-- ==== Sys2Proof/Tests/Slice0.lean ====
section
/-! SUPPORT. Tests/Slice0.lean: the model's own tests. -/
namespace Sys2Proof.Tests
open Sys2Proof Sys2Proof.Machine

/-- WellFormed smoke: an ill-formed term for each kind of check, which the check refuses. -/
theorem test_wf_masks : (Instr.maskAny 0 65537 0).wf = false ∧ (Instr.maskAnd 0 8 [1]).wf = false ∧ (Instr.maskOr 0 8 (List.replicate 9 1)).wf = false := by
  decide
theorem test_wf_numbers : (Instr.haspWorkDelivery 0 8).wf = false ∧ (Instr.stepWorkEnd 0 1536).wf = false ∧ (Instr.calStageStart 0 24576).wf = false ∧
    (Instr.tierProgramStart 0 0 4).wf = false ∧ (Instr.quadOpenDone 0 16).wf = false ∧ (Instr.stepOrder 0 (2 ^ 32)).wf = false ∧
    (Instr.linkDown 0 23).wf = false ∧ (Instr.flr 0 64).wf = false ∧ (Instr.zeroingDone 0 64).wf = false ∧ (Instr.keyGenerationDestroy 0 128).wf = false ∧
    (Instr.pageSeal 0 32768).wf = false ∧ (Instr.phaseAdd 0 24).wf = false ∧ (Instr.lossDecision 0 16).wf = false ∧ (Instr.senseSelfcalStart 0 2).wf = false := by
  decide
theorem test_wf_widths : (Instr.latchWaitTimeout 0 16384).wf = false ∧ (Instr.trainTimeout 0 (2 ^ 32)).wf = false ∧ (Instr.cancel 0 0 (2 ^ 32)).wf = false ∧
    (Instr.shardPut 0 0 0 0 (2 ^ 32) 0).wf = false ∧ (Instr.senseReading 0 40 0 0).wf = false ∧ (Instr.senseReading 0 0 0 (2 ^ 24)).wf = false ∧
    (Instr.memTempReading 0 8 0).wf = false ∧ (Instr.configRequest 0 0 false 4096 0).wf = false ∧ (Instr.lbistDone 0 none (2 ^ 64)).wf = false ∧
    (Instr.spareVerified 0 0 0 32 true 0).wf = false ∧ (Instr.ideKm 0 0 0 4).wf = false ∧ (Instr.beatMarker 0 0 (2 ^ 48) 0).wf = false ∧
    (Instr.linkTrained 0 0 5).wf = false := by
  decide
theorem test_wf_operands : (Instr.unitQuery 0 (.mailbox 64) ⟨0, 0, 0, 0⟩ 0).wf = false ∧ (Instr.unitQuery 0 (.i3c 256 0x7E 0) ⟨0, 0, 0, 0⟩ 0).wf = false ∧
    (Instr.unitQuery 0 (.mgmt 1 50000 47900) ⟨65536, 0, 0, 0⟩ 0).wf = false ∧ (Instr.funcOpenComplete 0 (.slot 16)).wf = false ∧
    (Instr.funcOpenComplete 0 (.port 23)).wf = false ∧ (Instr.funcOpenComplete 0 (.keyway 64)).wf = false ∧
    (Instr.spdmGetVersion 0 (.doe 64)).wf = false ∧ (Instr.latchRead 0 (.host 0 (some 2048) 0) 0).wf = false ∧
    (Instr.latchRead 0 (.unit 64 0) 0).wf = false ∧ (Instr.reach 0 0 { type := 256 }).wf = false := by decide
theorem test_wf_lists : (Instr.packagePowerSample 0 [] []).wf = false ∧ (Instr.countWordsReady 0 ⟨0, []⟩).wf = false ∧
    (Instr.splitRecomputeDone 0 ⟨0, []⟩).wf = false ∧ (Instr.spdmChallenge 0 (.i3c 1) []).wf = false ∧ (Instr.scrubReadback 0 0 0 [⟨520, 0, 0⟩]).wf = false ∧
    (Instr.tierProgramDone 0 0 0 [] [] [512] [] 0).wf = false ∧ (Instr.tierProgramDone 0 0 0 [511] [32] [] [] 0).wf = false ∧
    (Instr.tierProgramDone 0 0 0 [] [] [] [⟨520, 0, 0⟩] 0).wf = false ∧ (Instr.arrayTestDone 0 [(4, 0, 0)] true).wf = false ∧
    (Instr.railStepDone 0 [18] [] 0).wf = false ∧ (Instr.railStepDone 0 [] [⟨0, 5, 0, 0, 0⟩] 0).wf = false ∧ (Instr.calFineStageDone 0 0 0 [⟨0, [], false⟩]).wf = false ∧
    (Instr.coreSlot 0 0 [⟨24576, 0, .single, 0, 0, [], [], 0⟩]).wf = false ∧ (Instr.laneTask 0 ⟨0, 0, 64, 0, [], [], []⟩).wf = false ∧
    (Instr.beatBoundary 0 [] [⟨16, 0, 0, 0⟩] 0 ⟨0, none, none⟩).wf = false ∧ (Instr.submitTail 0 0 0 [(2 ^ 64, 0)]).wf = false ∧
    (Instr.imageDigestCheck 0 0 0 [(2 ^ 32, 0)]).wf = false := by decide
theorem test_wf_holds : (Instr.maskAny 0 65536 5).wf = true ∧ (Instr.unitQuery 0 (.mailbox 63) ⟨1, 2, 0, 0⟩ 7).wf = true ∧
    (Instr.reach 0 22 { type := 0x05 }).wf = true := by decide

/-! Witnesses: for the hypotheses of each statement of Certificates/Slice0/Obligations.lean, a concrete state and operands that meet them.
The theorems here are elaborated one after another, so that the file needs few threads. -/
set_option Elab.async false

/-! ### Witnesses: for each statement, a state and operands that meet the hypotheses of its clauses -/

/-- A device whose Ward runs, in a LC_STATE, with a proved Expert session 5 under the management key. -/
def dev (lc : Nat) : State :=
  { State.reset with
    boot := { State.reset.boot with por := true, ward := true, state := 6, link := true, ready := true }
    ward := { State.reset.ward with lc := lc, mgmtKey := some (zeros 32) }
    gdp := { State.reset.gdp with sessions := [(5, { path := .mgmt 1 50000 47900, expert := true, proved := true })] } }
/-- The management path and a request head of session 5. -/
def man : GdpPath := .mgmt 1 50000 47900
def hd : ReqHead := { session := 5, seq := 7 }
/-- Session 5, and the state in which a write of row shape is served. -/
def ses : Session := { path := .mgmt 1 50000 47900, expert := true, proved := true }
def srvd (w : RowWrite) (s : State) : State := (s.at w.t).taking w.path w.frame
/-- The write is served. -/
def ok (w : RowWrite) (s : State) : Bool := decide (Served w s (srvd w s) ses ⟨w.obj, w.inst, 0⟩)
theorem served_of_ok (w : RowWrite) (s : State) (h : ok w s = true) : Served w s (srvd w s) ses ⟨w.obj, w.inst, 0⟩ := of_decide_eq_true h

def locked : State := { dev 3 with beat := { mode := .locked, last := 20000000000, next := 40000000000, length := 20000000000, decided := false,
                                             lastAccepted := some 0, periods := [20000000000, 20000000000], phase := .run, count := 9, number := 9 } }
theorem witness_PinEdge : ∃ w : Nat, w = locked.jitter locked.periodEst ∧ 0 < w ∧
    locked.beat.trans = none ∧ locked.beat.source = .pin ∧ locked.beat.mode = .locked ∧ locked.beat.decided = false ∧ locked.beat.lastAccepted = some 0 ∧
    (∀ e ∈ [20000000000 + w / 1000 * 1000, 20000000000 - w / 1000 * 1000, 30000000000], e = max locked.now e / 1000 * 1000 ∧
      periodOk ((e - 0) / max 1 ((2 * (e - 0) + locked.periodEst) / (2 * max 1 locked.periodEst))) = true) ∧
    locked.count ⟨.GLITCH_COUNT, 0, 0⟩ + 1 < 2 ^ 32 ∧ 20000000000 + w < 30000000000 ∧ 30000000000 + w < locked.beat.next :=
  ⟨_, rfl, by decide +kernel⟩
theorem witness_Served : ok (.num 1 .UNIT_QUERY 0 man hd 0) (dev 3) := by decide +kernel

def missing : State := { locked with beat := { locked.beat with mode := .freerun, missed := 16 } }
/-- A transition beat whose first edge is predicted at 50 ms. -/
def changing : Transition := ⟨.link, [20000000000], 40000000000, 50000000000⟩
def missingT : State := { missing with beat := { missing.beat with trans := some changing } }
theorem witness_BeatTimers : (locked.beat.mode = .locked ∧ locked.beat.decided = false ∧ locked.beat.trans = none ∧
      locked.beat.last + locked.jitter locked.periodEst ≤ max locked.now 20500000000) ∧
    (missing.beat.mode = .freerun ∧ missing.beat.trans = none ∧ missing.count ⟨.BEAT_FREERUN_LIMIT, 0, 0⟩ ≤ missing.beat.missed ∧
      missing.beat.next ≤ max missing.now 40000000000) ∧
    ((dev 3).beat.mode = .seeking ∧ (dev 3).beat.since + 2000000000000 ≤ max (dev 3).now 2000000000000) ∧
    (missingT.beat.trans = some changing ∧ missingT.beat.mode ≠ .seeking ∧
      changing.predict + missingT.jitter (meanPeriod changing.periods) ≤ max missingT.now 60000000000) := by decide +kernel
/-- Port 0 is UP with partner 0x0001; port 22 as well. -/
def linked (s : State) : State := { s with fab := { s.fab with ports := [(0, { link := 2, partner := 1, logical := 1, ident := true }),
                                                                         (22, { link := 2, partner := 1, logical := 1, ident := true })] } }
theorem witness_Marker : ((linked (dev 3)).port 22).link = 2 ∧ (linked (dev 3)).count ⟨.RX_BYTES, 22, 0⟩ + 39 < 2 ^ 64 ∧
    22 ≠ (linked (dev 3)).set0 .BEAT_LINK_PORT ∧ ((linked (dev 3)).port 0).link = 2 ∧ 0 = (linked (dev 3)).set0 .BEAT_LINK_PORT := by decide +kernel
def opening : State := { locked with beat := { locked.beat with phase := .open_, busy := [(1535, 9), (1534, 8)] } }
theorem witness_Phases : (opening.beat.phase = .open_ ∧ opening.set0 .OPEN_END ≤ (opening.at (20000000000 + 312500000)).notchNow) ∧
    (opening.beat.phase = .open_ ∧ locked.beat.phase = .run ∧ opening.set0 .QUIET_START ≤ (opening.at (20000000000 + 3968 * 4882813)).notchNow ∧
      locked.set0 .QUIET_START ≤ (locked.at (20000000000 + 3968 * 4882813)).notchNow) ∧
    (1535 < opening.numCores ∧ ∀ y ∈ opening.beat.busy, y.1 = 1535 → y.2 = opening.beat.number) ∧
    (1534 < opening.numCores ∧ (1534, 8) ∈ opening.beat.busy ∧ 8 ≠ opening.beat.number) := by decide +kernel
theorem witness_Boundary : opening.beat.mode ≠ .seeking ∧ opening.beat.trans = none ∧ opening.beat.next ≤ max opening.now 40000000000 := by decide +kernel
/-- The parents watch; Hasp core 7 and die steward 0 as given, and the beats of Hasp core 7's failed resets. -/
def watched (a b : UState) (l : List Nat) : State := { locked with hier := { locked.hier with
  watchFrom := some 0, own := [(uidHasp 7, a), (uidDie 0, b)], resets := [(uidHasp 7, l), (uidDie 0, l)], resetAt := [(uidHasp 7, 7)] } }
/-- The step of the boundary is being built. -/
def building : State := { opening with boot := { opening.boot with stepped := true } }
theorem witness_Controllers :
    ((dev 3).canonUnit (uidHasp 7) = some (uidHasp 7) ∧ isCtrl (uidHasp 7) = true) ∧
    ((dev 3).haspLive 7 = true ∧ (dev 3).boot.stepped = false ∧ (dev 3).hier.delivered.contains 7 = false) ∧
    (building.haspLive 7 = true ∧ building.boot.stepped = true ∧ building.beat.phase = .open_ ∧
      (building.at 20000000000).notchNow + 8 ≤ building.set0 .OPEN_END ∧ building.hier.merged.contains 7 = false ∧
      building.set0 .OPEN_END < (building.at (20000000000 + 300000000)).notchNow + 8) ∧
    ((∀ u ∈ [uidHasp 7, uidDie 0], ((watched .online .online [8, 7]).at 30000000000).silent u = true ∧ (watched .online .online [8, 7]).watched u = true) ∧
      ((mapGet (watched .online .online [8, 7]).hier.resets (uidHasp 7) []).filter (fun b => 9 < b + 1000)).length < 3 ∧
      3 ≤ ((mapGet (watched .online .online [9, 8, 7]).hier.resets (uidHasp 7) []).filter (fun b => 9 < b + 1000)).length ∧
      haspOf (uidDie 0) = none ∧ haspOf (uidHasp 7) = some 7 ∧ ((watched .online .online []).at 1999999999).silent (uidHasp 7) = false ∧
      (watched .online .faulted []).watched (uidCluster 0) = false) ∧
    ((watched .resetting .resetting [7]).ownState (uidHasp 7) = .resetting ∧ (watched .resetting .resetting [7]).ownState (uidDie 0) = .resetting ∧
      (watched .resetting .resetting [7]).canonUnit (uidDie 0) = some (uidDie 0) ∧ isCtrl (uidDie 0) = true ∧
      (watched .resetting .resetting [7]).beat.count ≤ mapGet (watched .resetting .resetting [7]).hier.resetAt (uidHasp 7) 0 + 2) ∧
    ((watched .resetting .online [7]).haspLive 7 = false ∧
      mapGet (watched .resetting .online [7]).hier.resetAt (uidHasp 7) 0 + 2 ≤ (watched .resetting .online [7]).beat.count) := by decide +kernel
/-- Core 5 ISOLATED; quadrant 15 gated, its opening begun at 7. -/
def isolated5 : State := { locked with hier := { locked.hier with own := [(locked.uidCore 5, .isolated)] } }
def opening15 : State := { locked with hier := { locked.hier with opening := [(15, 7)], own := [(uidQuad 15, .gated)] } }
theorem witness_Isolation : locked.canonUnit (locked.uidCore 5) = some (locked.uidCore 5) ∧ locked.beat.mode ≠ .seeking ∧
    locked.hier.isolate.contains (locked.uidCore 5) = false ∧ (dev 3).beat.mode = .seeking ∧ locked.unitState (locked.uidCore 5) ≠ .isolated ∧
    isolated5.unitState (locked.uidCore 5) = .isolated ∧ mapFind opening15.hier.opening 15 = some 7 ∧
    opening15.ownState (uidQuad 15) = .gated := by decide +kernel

******

◆ What you have to do ◆
If a line in the material above contains the word "Tests", copy it.

◆ Your response ◆
-- ==== Sys2Proof/Tests/Slice0.lean ====
/-! SUPPORT. Tests/Slice0.lean: the model's own tests. -/
namespace Sys2Proof.Tests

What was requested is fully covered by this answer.